In recent years, advances in semiconductor electronics have pushed the instrumentation of our world to unprecedented levels. Sensors are now all around us: many cell phones contain GPS receivers as well as cameras, doorways have motion detectors, stop lights sense vehicles at intersections, and satellites orbiting overhead are constantly imaging the Earth.
Additionally, we have data sourced electronically: feeds from social networking sites, crawls of Web pages, repositories of medical images, results from computer simulations, etc. Many of the data objects from these sources are collected for analysis, archived, subjected to re-analysis, cross-correlated with other data objects, and processed to create additional, derived data sets.
The result is that we live in a world that is data rich. In this article, we consider two types of data sources: stored and streaming. A stored data object is just that, information that has been archived in some way. A corpus of digital images stored on a collection of magnetic disks would be an example of stored data. Streaming data objects have a real-time component; a live video feed is the canonical example of streaming data.
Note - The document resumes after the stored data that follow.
/-! ## Sense, audio, timers -/

/-- The sense converter (R362-R370). -/
structure Sns where
  ctrl : Word := 0x0001_0080
  ovf : Bool := false
  trigmiss : Bool := false
  /-- a pass is running (BUSY) -/
  pass : Bool := false
  /-- a SINGLE trigger waits for the sample boundary -/
  trig : Bool := false
  idx : Nat := 0
  fifo : List Word := []
  ent : Vector Word 32 := Vector.replicate 32 0x1201
  map : Vector Word 8 := Vector.replicate 8 0
  span : Vector Word 8 := Vector.replicate 8 0x7F_FFFF
  /-- SENSEi as published, 0 to 1 -/
  val : Vector Rat 8 := Vector.replicate 8 0
  /-- tagged samples still to come in this visit (R366) -/
  tags : Nat := 0
  /-- untagged samples delivered in this visit -/
  got : Nat := 0
  /-- settings of the previous sample; none after RUN (R366) -/
  prev : Option Word := none
  /-- DATA[23:8] of the last untagged SI0 and SI1 samples (Table 16.3) -/
  vfield : Half := 0
  vhold : Half := 0
  deriving DecidableEq, Repr

/-- The audio input and beat tracker (R371-R374). -/
structure Aud where
  cfg : Word := 0x28B4_3C18
  lock : Bool := false
  rate : BitVec 2 := 0
  btfrm : Word := 0
  btfrac : BitVec 24 := 0
  env : Vector Word 4 := Vector.replicate 4 0x2000_C703
  /-- follower values e, in 2^-32 -/
  e : Vector Nat 4 := Vector.replicate 4 0
  left : Int := 0
  right : Int := 0
  /-- what the band filters of the followers and the low-pass of the tracker hold (R373, R374) -/
  filt : Vector Nat 5 := Vector.replicate 5 0
  /-- sum of squares and number of samples of the present ms -/
  sum : Nat := 0
  num : Nat := 0
  /-- log2 of en_prev + 2^-30, in 2^-16 -/
  prevLog : Int := -1966080
  /-- onset detection values, newest first, one a ms, in 2^-16 -/
  odf : List Nat := []
  /-- ONSET, in 2^-18 -/
  onset : Nat := 0
  /-- beat period, ms -/
  tau : Nat := 500
  /-- ms since the island started; last and next beat, in 1/64 ms -/
  now : Nat := 0
  lastBeat : Int := 0
  nextBeat : Int := 32000
  /-- a beat was reported since the latest tick boundary -/
  pulse : Bool := false
  /-- BEATPULSE as voices see it in this tick -/
  pulseNow : Bool := false
  deriving DecidableEq, Repr

/-- One general timer (Table 15.6). -/
structure Gpt where
  cfg : Word := 0x0080_0000
  count : Word := 0
  top : Word := 0xFFFF_FFFF
  match_ : Word := 0xFFFF_FFFF
  /-- prescaler count (R375) -/
  pre : Nat := 0
  /-- preloads waiting for the wrap (R378) -/
  topNext : Option Word := none
  matchNext : Option Word := none
  cap : Word := 0
  out : Bool := false
  ovr : Bool := false
  capf : Bool := false
  ovf : Bool := false
  mf : Bool := false
  deriving DecidableEq, Repr

/-- The eight timers. INSEL of GTn resets to n. -/
structure GptBlk where
  t : Vector Gpt 8 := Vector.ofFn fun n => { cfg := 0x0080_0000 + (BitVec.ofNat 32 n.val <<< 16) }
  deriving DecidableEq, Repr

/-! ## Management, DMX, roost, JTAG, pins -/

/-- A fault log entry (Table 16.4). -/
structure LogEntry where
  ctime : Quad
  cause : Byte
  mode : BitVec 3
  rep : Byte
  detail : Word
  deriving DecidableEq, Repr

/-- The management engine (R382-R395). -/
structure Mgt where
  cfg : Word := 0
  bulkdrop : Half := 0
  cdrop : Byte := 0
  badform : BitVec 7 := 0
  rpois : Bool := false
  mseq : Word := 0
  mkey : BitVec 128 := 0
  /-- MKEY words 0-2 as written (R390) -/
  mkeyStage : Vector Word 3 := Vector.replicate 3 0
  upbase : Word := 0x0100_0000
  rseq : Word := 0
  rfn : Byte := 0
  rres : Byte := 0
  rdata : Word := 0
  /-- the CONTENT arguments written by the host -/
  hostCid : Word := 0
  hostLen : BitVec 21 := 128
  /-- CID and LEN in force -/
  cid : Word := 0
  len : Nat := 128
  cstage : Word := 0x0130_0000
  cstate : BitVec 3 := 0
  reason : BitVec 3 := 0
  unsigned : Bool := false
  /-- chunks marked -/
  chunks : List Nat := []
  /-- ABORT was requested in ACTIVATING (R395) -/
  abort : Bool := false
  ivmin : Word := 0
  iver : Word := 0
  /-- the fault log, oldest first -/
  log : List LogEntry := []
  logTotal : Half := 0
  logHead : BitVec 6 := 0
  /-- the command queue: payloads with their cell header, oldest first (R387) -/
  queue : List (List Byte) := []
  deriving DecidableEq, Repr

/-- The answer of the RDM responder (R400). -/
inductive RdmAnswer where
  /-- no response -/
  | silent
  /-- a discovery response with the responder's UID -/
  | discovery (uid : BitVec 48)
  /-- ACK with parameter data -/
  | ack (pid : Half) (data : List Byte)
  /-- NACK with a reason code -/
  | nack (pid : Half) (reason : Half)
  /-- the host's own response bytes (R401) -/
  | raw (bytes : List Byte)
  deriving DecidableEq, Repr

/-- One DMX port (Table 16.11). -/
structure DmxPort where
  cfg : Word := 0
  map : Word := 0x0001_0000
  tbase : Half := 0
  tx : Word := 0x0200_00B7
  ident : Bool := false
  lost : Bool := false
  pkts : Half := 0
  frerr : Half := 0
  altsc : Half := 0
  txskip : Half := 0
  txbuf : Cells 8 := []
  /-- a packet is being sent; DE is high -/
  txBusy : Bool := false
  /-- start code and slots of the latest packet sent -/
  txData : List Byte := []
  /-- muted for discovery (R400) -/
  muted : Bool := false
  deriving DecidableEq, Repr

/-- The DMX block. -/
structure Dmx where
  port : Vector DmxPort 2 := Vector.replicate 2 {}
  manf : Half := 0
  model : Half := 0
  swver : Word := 0
  cat : Half := 0
  rxrdy : Bool := false
  /-- the port whose forwarded request waits (R401) -/
  fwdPort : Fin 2 := 0
  /-- PID of the forwarded request -/
  fwdPid : Half := 0
  /-- the forwarded request was a broadcast, so nothing is answered (R400) -/
  fwdBcast : Bool := false
  txlen : BitVec 9 := 0
  str : Cells 8 := []
  rdmrx : List Byte := []
  rdmtx : Cells 8 := []
  /-- the responder's latest answer -/
  answer : RdmAnswer := .silent
  deriving DecidableEq, Repr

/-- The saved look that a restore shows (R407, R408). -/
structure Look where
  emlvl : Vector (BitVec 20) 64 := Vector.replicate 64 0
  aocode : Vector Half 16 := Vector.replicate 16 0
  used : Half := 0
  /-- PIXDATA bytes saved (NPXB of them) -/
  pixdata : List Byte := []
  /-- saved PIX_CFG of each port: which of them the look drives -/
  pixcfg : Vector Word 4 := Vector.replicate 4 0
  deriving DecidableEq, Repr

/-- The roost controller and store (R402-R409). -/
structure Ros where
  cfg : Word := 1
  uaddr : Word := 0x0100_0000
  rhood : Bool := false
  look : Bool := false
  hslot : BitVec 5 := 0
  seq : Word := 0
  /-- some slot holds a SEQ, so HSLOT and SEQ mean something (R405) -/
  hasH : Bool := false
  valid : Word := 0
  torn : Word := 0
  /-- HB_ROOSTST -/
  slot : BitVec 5 := 0
  stValid : Bool := false
  stTorn : Bool := false
  cold : Bool := false
  /-- the store: 72-bit words keyed by byte offset / 8; unlisted is erased, all ones (R314) -/
  store : Cells 72 := []
  /-- the 8 KiB buffer of PD66 (R404) -/
  buffer : List Byte := []
  saved : Look := {}
  deriving DecidableEq, Repr

/-- JTAG instructions (Table 17.15). -/
inductive JtagIr where
  | extest | sample | idcode | extestPulse | extestTrain | highz | clamp | kdebug | bypass
  deriving DecidableEq, Repr

/-- The TAP's debug access port (R432, R433). -/
structure Jtag where
  ir : JtagIr := .idcode
  /-- the KDEBUG access in progress -/
  acc : Option Access := none
  /-- what the next Capture-DR loads: data and ABSENT -/
  data : Word := 0
  absent : Bool := false
  deriving DecidableEq, Repr

/-- Board-level conditions the device watches (R411, R414). -/
structure Pins where
  /-- VFIELD is at or above its present threshold -/
  vfield : Bool := false
  /-- levels of GT0-GT7, the pins GP8-GP15, as their latest edges left them -/
  gt : Byte := 0
  /-- the level that GP0 had at its latest wake condition (R53) -/
  gp0 : Bool := false
  deriving DecidableEq, Repr

/-! ## The machine -/

/-- The whole block. -/
structure State where
  mode : ModeCtl := {}
  owl : Owl := {}
  gate : Gate := {}
  host : HostBus := {}
  sys : Sys := {}
  ckp : Ckp := {}
  lanes : Lanes := {}
  chn : Chn := {}
  head : Head := {}
  dis : Dis := {}
  vox : Vox := {}
  epoch : Epoch := {}
  mods : ModBlk := {}
  kst : Kst := {}
  mem : Mem := {}
  ecc : Ecc := {}
  mrg : Mrg := {}
  emt : Emt := {}
  drv : Drv := {}
  aou : Aou := {}
  pix : Pix := {}
  sns : Sns := {}
  aud : Aud := {}
  gpt : GptBlk := {}
  mgt : Mgt := {}
  dmx : Dmx := {}
  ros : Ros := {}
  jtag : Jtag := {}
  pins : Pins := {}
  /-- number of free values drawn so far: the model's own field, not the spec's (log entry 9) -/
  free : Nat := 0
  /-- commands waiting, first in, first out -/
  pending : List Instr := []
  deriving DecidableEq, Repr

/-- The reasons a step can fault. -/
inductive Fault where
  /-- Raised by no command of this model: every row of the table has an effect in the spec. Kept so that the interface
  has a fault type; safe. -/
  | unspecified
  deriving DecidableEq, Repr

/-- The reasons a step can be refused. -/
inductive Refusal where
  /-- A row that has no meaning yet, by its mnemonic: raised by its arm of exec only; safe. -/
  | notModelled (mnemonic : String)
  deriving DecidableEq, Repr

/-- The machine right after a power-on reset whose rails are good: BOOT at FUSE, every register at the value of its
Reset column (R14, R43). -/
def State.reset : State := {}

/-! ## Updates of one block -/

/-- `s` with its `mode` block replaced. -/
def State.setMode (s : State) (x : ModeCtl) : State := { s with mode := x }

/-- `s` with its `owl` block replaced. -/
def State.setOwl (s : State) (x : Owl) : State := { s with owl := x }

/-- `s` with its `gate` block replaced. -/
def State.setGate (s : State) (x : Gate) : State := { s with gate := x }

/-- `s` with its `host` block replaced. -/
def State.setHost (s : State) (x : HostBus) : State := { s with host := x }

/-- `s` with its `sys` block replaced. -/
def State.setSys (s : State) (x : Sys) : State := { s with sys := x }

/-- `s` with its `ckp` block replaced. -/
def State.setCkp (s : State) (x : Ckp) : State := { s with ckp := x }

/-- `s` with its `lanes` block replaced. -/
def State.setLanes (s : State) (x : Lanes) : State := { s with lanes := x }

/-- `s` with its `chn` block replaced. -/
def State.setChn (s : State) (x : Chn) : State := { s with chn := x }

/-- `s` with its `head` block replaced. -/
def State.setHead (s : State) (x : Head) : State := { s with head := x }

/-- `s` with its `dis` block replaced. -/
def State.setDis (s : State) (x : Dis) : State := { s with dis := x }

/-- `s` with its `vox` block replaced. -/
def State.setVox (s : State) (x : Vox) : State := { s with vox := x }

/-- `s` with its `epoch` block replaced. -/
def State.setEpoch (s : State) (x : Epoch) : State := { s with epoch := x }

/-- `s` with its `mods` block replaced. -/
def State.setMods (s : State) (x : ModBlk) : State := { s with mods := x }

/-- `s` with its `kst` block replaced. -/
def State.setKst (s : State) (x : Kst) : State := { s with kst := x }

/-- `s` with its `mem` block replaced. -/
def State.setMem (s : State) (x : Mem) : State := { s with mem := x }

/-- `s` with its `ecc` block replaced. -/
def State.setEcc (s : State) (x : Ecc) : State := { s with ecc := x }

/-- `s` with its `mrg` block replaced. -/
def State.setMrg (s : State) (x : Mrg) : State := { s with mrg := x }

/-- `s` with its `emt` block replaced. -/
def State.setEmt (s : State) (x : Emt) : State := { s with emt := x }

/-- `s` with its `drv` block replaced. -/
def State.setDrv (s : State) (x : Drv) : State := { s with drv := x }

/-- `s` with its `aou` block replaced. -/
def State.setAou (s : State) (x : Aou) : State := { s with aou := x }

/-- `s` with its `pix` block replaced. -/
def State.setPix (s : State) (x : Pix) : State := { s with pix := x }

/-- `s` with its `sns` block replaced. -/
def State.setSns (s : State) (x : Sns) : State := { s with sns := x }

/-- `s` with its `aud` block replaced. -/
def State.setAud (s : State) (x : Aud) : State := { s with aud := x }

/-- `s` with its `gpt` block replaced. -/
def State.setGpt (s : State) (x : GptBlk) : State := { s with gpt := x }

/-- `s` with its `mgt` block replaced. -/
def State.setMgt (s : State) (x : Mgt) : State := { s with mgt := x }

/-- `s` with its `dmx` block replaced. -/
def State.setDmx (s : State) (x : Dmx) : State := { s with dmx := x }

/-- `s` with its `ros` block replaced. -/
def State.setRos (s : State) (x : Ros) : State := { s with ros := x }

/-- `s` with its `jtag` block replaced. -/
def State.setJtag (s : State) (x : Jtag) : State := { s with jtag := x }

/-- `s` with its `pins` block replaced. -/
def State.setPins (s : State) (x : Pins) : State := { s with pins := x }

/-- `s` with its `free` block replaced. -/
def State.setFree (s : State) (x : Nat) : State := { s with free := x }

/-- `s` with its `pending` block replaced. -/
def State.setPending (s : State) (x : List Instr) : State := { s with pending := x }

end Sys2Proof.Machine
end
The two types of data present different processing challenges in that applications operating on stored data are often throughput-sensitive, while those operating on streaming data are often latency-sensitive. While the two types of data present subtly different performance constraints, both require significant, scalable computing resources.
For example, an image search application operating on stored images may need to scale out depending on the number of images or complexity of the search. Similarly, an application executing a face-detection algorithm on live video may need to scale out if faces are detected and more compute-intensive face recognition algorithms are invoked.
Cloud computing technologies enable many users to share modern computing clusters while providing mechanisms for scaling applications as needed. As a result, researchers in Intel Labs are investigating what challenges arise when leveraging cloud computing technologies in the context of rich data applications operating on either stored or streaming data, and what solutions may address those challenges. This research program includes support of the Open Cirrus* research test bed, development of an open source software stack for operating on stored data, development of a runtime system for operating on streaming data, and exploration of the benefits resulting from integration of optical networks in compute clusters.